On May 21, 2012, it was announced that the bridge would close permanently at noon on May 29, 2012. White County Bridge Commission member Jim Clark stated, "the cost to make repairs was more than we could imagine." However, Clark then made the decision to close the bridge immediately after receiving the complete report from a team of nine engineers who inspected the bridge.
"I knew it was bad, but didn't know just how bad until I received their full report by email Monday morning," Clark said. "Once I saw their weight-load calculations, I knew we had to shut it down right away. We couldn't wait until May 29." The thirteen toll booth employees were laid off. As of the closure there are $49,015 in toll tickets that have not been used. Refunds were given for thirty days from the closure. The closure of the New Harmony Bridge as reported in the Evansville Courier & Press would have a significant impact on farmers in the area and the oil industry. The bridge's closure increases the distance between New Harmony and Crossville, Illinois, by about ten miles.
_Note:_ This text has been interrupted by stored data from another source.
/-- The clock lane receiver is locked, and has been for `heldNs` ns: CLK_LOCK reads 1, and CLOCK ends once it has held lock
for 100 us (R397, R415). -/
def Hw.clockLocked (h : Hw) (p : Port) (heldNs : Nat) : Hw :=
  let n := portNo p
  if h.linkState p = 1 then
    let h1 := h.when (!h.on (LNK_STATUS_CLK_LOCK n)) (fun h => h.setPort p { h.port p with clkSince := h.ns - heldNs })
    (h1.put (LNK_STATUS_CLK_LOCK n) 1).when
      (decide (100000 ≤ heldNs) || (h.on (LNK_STATUS_CLK_LOCK n) && h.due ((h.port p).clkSince + 100000)))
      (fun h => h.setLinkState p 2)
  else h

/-- The lanes that have achieved all four steps of R397: phase lock, block lock, slicer calibration, deskew. -/
def Hw.lockedLanes (h : Hw) (p : Port) : Nat := [0, 1, 2, 3].foldl (fun m l => m + b2n (decide (4 ≤ (h.lane p l).lockStep)) * 2 ^ l) 0

/-- The lanes' receivers have come as far in LOCK as `steps` says: a lane that has achieved the four steps in turn is healthy.
LOCK ends with all lanes healthy, or after 8 ms with at least one. -/
def Hw.lockDone (h : Hw) (p : Port) (steps : List Nat) : Hw :=
  let n := portNo p
  if h.linkState p = 2 then
    let h1 := h.each [0, 1, 2, 3] (fun h l => h.setLane p l { h.lane p l with lockStep := max (h.lane p l).lockStep (steps.getD l 0) })
    let m := h1.lockedLanes p
    let h2 := (h1.put (LNK_STATUS_HEALTHY n) m).each [0, 1, 2, 3] (fun h l => h.put (LNK_LANE_LOCKED n l) (b2n (natBit m l)))
    h2.when (decide (m = 15 ∨ (m ≠ 0 ∧ h.due ((h.port p).stateSince + 8000000) = true))) (fun h => h.setLinkState p 3)
  else h

/-- WIDTH_DEGRADED is raised as the width of a port in UP falls below 4, but not for a lane that is out for re-equalisation;
its cause stays until the width is 4 again (R400, R406). -/
def Hw.degraded (h : Hw) (p : Port) : Hw :=
  let n := portNo p
  let i := srcPortWidthDegraded n
  let missing := (List.range 4).any (fun l => !natBit (h.active p) l && !(h.lane p l).reEq)
  if h.up p && missing && !h.present i then
    (h.put (LNK_EVT_WIDTH_DEGRADED n) 1).raise i (h.get (LNK_STATUS_WIDTH n))
  else if h.up p && decide (h.active p = 15) then h.causeEnd i
  else h

/-- A lane of a port in UP that is out of HEALTHY counts toward its readmission (R408). -/
def Hw.countReadmit (h : Hw) (p : Port) (l : Nat) : Hw :=
  let n := portNo p
  ((h.put (LNK_LANE_READMIT n l) 1).put (LNK_LANE_GOOD_MS n l) 0).setLane p l { h.lane p l with goodSince := h.ns }

/-! ### What the receivers hear (R387, R390, R394, R395) -/

/-- What a port has received: the hub with its receivers' state, the striped blocks in the order of their numbers, the good
markers, and for each lane the reference levels of its qualified symbols. -/
structure Heard where
  hw : Hw
  striped : List RxBlock
  marks : List Marker
  refs : List (List (Option Int))
  deriving DecidableEq, Repr

/-- One lane of a port listens. A missing or bad AM restarts the count of a lane that is out of HEALTHY (R408). -/
def Heard.lane (p : Port) (lvs : List (List Int)) (a : Heard) (l : Nat) : Heard :=
  let h := a.hw
  let r := (h.lane p l).listen l (h.port p).rxSet (natBit (h.active p) l) (lvs.getD l [])
  let h1 := (h.setLane p l r.1.lane).when (decide (0 < r.1.bad) && h.up p && !natBit (h.healthy p) l) (fun h => h.countReadmit p l)
  { hw := h1, striped := a.striped ++ r.1.striped, marks := a.marks ++ r.1.marks, refs := a.refs ++ [r.2] }

/-- The lanes of a port receive levels, `lvs` for lanes 0 to 3 in turn: all that they have received since the last command
that carried some (log 180). An immediate or wake AM names the lanes on which the partner stripes from then on. -/
def Hw.hear (h : Hw) (p : Port) (lvs : List (List Int)) : Heard :=
  let r := [0, 1, 2, 3].foldl (Heard.lane p lvs) ({ hw := h, striped := [], marks := [], refs := [] } : Heard)
  let set := (r.marks.filter (fun m => decide (m.ctype = ctypeAm ∧ (m.kind = 1 ∨ m.kind = 2)))).getLast?
  { r with
    hw := match set with
      | some m => r.hw.setPort p { r.hw.port p with rxSet := m.active }
      | none => r.hw
    striped := stripeOrder r.striped }

/-- Idle blocks are skipped (R392). -/
def RxBlock.idle (b : RxBlock) : Bool := b.control && decide (beAt b.body 0 1 = ctypeIdle ∨ beAt b.body 0 1 = ctypeRich)

/-- The SOF block with which what was heard ends. -/
def Heard.sof (r : Heard) : Option RxBlock :=
  (r.striped.filter (fun b => !b.idle)).getLast?.filter (fun b => b.control && decide (beAt b.body 0 1 = ctypeSof))

/-- The bytes of the data blocks heard. -/
def Heard.data (r : Heard) : List Byte := (r.striped.filter (fun b => !b.control)).flatMap (fun b => b.body)

/-- A control block that ends the frame in progress was heard: ABORT, or a reserved type (R391, R392). -/
def Heard.aborts (r : Heard) : Bool :=
  r.striped.any (fun b => b.control && !b.idle && !decide (beAt b.body 0 1 = ctypeSof))

/-- The last good marker of a kind heard. -/
def Heard.mark (r : Heard) (ok : Marker → Bool) : Option Marker := (r.marks.filter ok).getLast?

/-- The partner's AMs show WIDTH or UP: immediate AMs with ACTIVE = HEALTHY AND the partner's, and UP; with no lane in
both, DOWN. -/
def Hw.portUp (h0 : Hw) (p : Port) (ph : Nat) : Hw :=
  let n := portNo p
  let h := h0.fillLanes p
  if h.linkState p = 3 then
    let a := h.healthy p &&& (ph % 16)
    if a = 0 then h.portDown p
    else
      let h1 := ((h.put (LNK_STATUS_P_HEALTHY n) ph).put (LNK_STATUS_ACTIVE n) a).put (LNK_STATUS_WIDTH n) (popCount 4 a)
      let x := h1.port p
      let h2 := (h1.setPort p { x with b0 := x.block, told := h1.healthy p, idleSince := h1.ns, crcCount := 0, crcStart := some h1.ns }).setLinkState p 4
      let h3 := (h2.causeEnd (srcPortClockLaneLoss n)).sendMarker p ctypeAm 1
      let h4 := h3.each [0, 1, 2, 3] (fun h l => h.when (!natBit (h.healthy p) l) (fun h => h.countReadmit p l))
      (h4.degraded p).control
  else h

/-- UP is not reached within TRAIN_MS. -/
def Hw.trainFail (h : Hw) (p : Port) : Hw :=
  let n := portNo p
  let s := h.linkState p
  if 1 ≤ s ∧ s ≤ 3 ∧ h.due ((h.port p).leftDown + h.trainMs p) = true then
    ((h.put (LNK_EVT_TRAINING_FAIL n) 1).raise (srcPortTrainingFail n) s).portDown p
  else h

/-- Clock-lane loss (R405). -/
def Hw.clockLoss (h : Hw) (p : Port) : Hw :=
  let n := portNo p
  if h.on (LNK_STATUS_CLK_LOCK n) then
    ((h.put (LNK_EVT_CLOCK_LANE_LOSS n) 1).raise (srcPortClockLaneLoss n) 0).portDown p
  else h

/-- A write of LNKx_CTL: RICH_EVERY at once, MIN_WIDTH staged, RETRAIN to DOWN (R412). -/
def Hw.linkCtl (h : Hw) (p : Port) (v : Word) : Hw :=
  let a := LNK_CTL (portNo p)
  (((h.fillLanes p).writeRw a 0xF0000 v).stage a 0x7 v).when (natBit v.toNat 31) (fun h => h.portDown p)

/-! ### Lanes and width (R404, R406, R408) -/

/-- A lane leaves HEALTHY; the frame being received is discarded (R392). -/
def Hw.loseLane (h : Hw) (p : Port) (l : Nat) : Hw :=
  let n := portNo p
  let h1 := (h.put (LNK_STATUS_HEALTHY n) (natPut (h.healthy p) l l 0)).put (LNK_LANE_LOCKED n l) 0
  (h1.when (natBit (h.active p) l) (fun h => h.dropRx p)).countReadmit p l

/-- A data lane goes down (R404). On a lane that is out already, a bad AM restarts its count (R408). While the partner has the
lanes asleep, loss of signal and markers are not checked, but for the wake AMs, which come within 2 us of the signal's
return, `backNs` ns ago, or the lane goes down (R411). -/
def Hw.laneDown (h : Hw) (p : Port) (l cause backNs : Nat) : Hw :=
  let n := portNo p
  if h.up p = false then h
  else if natBit (h.healthy p) l = false then h.countReadmit p l
  else if h.on (LNK_STATUS_RX_ASLEEP n) = true ∧ (cause % 4 = 0 ∨ (cause % 4 = 2 ∧ backNs < 2000)) then h
  else
    let h1 := ((h.put (LNK_LANE_CAUSE n l) cause).bump (LNK_LANE_DOWN_COUNT n l) 1).put (LNK_EVT_LANE_DOWN n) 1
    (h1.loseLane p l).raise (srcPortLaneDown n) (4 * (cause % 4) + l)

/-- Lanes that are out of the active set for re-equalisation take their new values (R400). -/
def Hw.takeCells (h : Hw) (p : Port) : Hw :=
  h.each ([0, 1, 2, 3].filter (fun l => (h.lane p l).reEq && !natBit (h.active p) l)) (fun h l =>
    h.setLane p l { h.lane p l with eq := h.reg (LNK_EQ (portNo p) l) })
The New Harmony Toll Bridge was identified as a top priority among the thousands of rural bridges in the United States worthy of repair in President Biden's “American Jobs Plan” proposed on March 31, 2021. The Bill must first be approved by The US Congress, including votes by Indiana's 8th Congressional District Representative Larry Bucshon and US Senators Todd Young and Mike Braun. All three subsequently voted against the final bill. On the Illinois side, Mary Miller of Illinois's 15th congressional district voted no, while Senators Dick Durbin and Tammy Duckworth voted yes.